Listed records section start

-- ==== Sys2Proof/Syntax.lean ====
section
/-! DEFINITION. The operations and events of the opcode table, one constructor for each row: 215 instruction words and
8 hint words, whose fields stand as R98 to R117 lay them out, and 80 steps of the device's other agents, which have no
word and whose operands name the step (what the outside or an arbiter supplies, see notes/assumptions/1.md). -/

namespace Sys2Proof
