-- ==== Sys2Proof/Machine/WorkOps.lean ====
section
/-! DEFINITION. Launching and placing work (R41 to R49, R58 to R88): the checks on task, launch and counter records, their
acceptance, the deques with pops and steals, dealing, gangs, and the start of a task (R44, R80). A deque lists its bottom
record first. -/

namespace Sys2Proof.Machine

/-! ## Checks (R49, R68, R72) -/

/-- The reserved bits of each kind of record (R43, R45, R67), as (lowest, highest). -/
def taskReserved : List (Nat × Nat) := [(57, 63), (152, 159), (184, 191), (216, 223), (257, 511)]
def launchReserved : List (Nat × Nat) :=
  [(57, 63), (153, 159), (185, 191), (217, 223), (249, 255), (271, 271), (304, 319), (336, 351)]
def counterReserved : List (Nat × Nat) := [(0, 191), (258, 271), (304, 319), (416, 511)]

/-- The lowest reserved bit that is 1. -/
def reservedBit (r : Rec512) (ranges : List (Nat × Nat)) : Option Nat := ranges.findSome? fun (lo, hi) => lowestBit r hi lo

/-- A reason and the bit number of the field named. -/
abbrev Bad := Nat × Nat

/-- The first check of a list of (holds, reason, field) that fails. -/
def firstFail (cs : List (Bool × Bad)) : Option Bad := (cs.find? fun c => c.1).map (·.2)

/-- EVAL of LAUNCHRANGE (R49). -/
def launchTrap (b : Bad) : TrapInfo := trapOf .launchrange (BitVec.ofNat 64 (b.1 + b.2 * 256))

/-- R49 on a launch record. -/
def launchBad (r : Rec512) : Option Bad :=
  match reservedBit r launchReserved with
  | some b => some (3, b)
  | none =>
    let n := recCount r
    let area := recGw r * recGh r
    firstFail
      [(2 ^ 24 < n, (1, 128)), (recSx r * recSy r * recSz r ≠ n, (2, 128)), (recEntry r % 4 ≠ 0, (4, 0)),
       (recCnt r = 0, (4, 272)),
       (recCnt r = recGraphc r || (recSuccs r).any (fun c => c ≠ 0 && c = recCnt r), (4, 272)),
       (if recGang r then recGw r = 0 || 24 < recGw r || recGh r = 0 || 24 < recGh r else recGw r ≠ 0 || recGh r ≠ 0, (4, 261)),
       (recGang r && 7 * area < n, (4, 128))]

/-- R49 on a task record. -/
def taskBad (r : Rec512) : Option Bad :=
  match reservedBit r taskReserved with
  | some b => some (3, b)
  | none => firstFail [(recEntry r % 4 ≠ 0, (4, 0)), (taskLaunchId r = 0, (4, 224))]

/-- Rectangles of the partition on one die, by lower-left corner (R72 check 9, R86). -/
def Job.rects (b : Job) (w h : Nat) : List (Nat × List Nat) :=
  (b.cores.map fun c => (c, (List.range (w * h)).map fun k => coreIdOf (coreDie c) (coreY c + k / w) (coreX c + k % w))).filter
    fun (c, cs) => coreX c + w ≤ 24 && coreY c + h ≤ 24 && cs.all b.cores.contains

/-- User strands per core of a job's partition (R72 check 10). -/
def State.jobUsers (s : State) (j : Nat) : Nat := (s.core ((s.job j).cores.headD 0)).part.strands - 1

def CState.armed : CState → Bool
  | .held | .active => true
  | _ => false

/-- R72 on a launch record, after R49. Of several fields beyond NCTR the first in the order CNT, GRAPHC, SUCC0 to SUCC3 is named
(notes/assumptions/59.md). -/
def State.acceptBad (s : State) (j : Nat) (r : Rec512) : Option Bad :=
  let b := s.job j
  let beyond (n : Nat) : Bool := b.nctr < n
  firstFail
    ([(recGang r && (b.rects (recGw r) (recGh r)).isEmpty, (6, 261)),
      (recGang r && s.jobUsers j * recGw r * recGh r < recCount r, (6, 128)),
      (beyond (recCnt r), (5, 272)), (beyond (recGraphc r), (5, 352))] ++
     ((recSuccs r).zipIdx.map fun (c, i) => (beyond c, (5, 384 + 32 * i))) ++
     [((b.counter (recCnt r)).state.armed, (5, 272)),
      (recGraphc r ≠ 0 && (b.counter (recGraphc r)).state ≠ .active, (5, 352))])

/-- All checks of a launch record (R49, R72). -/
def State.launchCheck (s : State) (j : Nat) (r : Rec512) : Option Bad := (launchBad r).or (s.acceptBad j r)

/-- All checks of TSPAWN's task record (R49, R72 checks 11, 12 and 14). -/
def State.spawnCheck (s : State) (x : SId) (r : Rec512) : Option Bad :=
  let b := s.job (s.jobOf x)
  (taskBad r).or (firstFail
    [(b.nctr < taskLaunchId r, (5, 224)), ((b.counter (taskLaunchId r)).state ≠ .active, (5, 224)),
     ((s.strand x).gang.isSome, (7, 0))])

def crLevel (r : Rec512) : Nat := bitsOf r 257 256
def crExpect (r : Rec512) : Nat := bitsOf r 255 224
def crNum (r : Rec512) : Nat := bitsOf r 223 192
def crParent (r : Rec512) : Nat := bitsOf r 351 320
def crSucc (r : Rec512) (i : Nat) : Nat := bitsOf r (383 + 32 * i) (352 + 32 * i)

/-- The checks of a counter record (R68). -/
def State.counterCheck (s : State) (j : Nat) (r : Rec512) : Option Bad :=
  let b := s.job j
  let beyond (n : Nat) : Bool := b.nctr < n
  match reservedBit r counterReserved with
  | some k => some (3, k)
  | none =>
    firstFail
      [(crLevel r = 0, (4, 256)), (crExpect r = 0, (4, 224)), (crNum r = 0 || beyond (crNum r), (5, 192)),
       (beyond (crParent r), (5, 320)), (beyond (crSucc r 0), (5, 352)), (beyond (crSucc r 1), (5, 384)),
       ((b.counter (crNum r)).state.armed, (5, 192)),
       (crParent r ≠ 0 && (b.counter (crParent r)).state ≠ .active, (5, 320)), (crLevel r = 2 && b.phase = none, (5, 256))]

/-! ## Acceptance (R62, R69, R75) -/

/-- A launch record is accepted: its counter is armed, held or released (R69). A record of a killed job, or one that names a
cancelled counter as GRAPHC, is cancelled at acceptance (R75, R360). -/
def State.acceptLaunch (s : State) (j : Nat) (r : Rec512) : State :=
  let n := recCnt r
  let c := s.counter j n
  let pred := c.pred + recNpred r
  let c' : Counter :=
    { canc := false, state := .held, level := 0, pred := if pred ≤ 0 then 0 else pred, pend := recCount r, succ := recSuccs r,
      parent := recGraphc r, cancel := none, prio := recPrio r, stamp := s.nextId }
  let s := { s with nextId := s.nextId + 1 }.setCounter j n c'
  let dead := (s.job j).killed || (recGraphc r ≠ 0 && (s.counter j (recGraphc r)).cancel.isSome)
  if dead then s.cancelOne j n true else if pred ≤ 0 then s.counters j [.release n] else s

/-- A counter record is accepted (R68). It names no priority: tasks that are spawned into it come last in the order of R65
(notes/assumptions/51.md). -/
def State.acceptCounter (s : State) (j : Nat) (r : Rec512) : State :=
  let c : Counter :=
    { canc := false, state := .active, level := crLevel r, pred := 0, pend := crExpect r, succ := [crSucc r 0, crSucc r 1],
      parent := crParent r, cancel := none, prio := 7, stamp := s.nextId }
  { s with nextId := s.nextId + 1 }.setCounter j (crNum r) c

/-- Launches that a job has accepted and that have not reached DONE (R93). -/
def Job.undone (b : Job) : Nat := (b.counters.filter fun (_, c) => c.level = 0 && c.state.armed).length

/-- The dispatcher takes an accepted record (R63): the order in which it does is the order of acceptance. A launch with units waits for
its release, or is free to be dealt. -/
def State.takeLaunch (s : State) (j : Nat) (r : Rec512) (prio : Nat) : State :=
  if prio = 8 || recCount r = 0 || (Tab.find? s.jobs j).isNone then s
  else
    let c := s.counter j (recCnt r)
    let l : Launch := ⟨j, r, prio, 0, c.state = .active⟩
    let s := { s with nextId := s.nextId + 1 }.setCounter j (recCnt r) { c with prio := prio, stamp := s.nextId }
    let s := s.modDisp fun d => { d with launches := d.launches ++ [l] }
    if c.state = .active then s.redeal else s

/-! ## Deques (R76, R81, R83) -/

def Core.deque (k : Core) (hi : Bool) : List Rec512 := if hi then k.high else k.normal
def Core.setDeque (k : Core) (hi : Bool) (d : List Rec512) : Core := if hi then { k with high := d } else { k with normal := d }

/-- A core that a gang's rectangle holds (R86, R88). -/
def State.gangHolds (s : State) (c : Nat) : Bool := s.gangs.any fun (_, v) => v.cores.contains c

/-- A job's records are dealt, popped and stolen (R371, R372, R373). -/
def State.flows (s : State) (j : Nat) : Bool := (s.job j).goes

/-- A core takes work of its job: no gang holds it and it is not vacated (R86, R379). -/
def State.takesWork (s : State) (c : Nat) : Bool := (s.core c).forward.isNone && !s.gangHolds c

Listed records section end

▶ [Action item]: Scan the material above for lines that contain the string "lean", and copy each such line.

▶ [Answer section]:
-- ==== Sys2Proof/Syntax.lean ====
-- ==== Sys2Proof/Machine/WorkOps.lean ====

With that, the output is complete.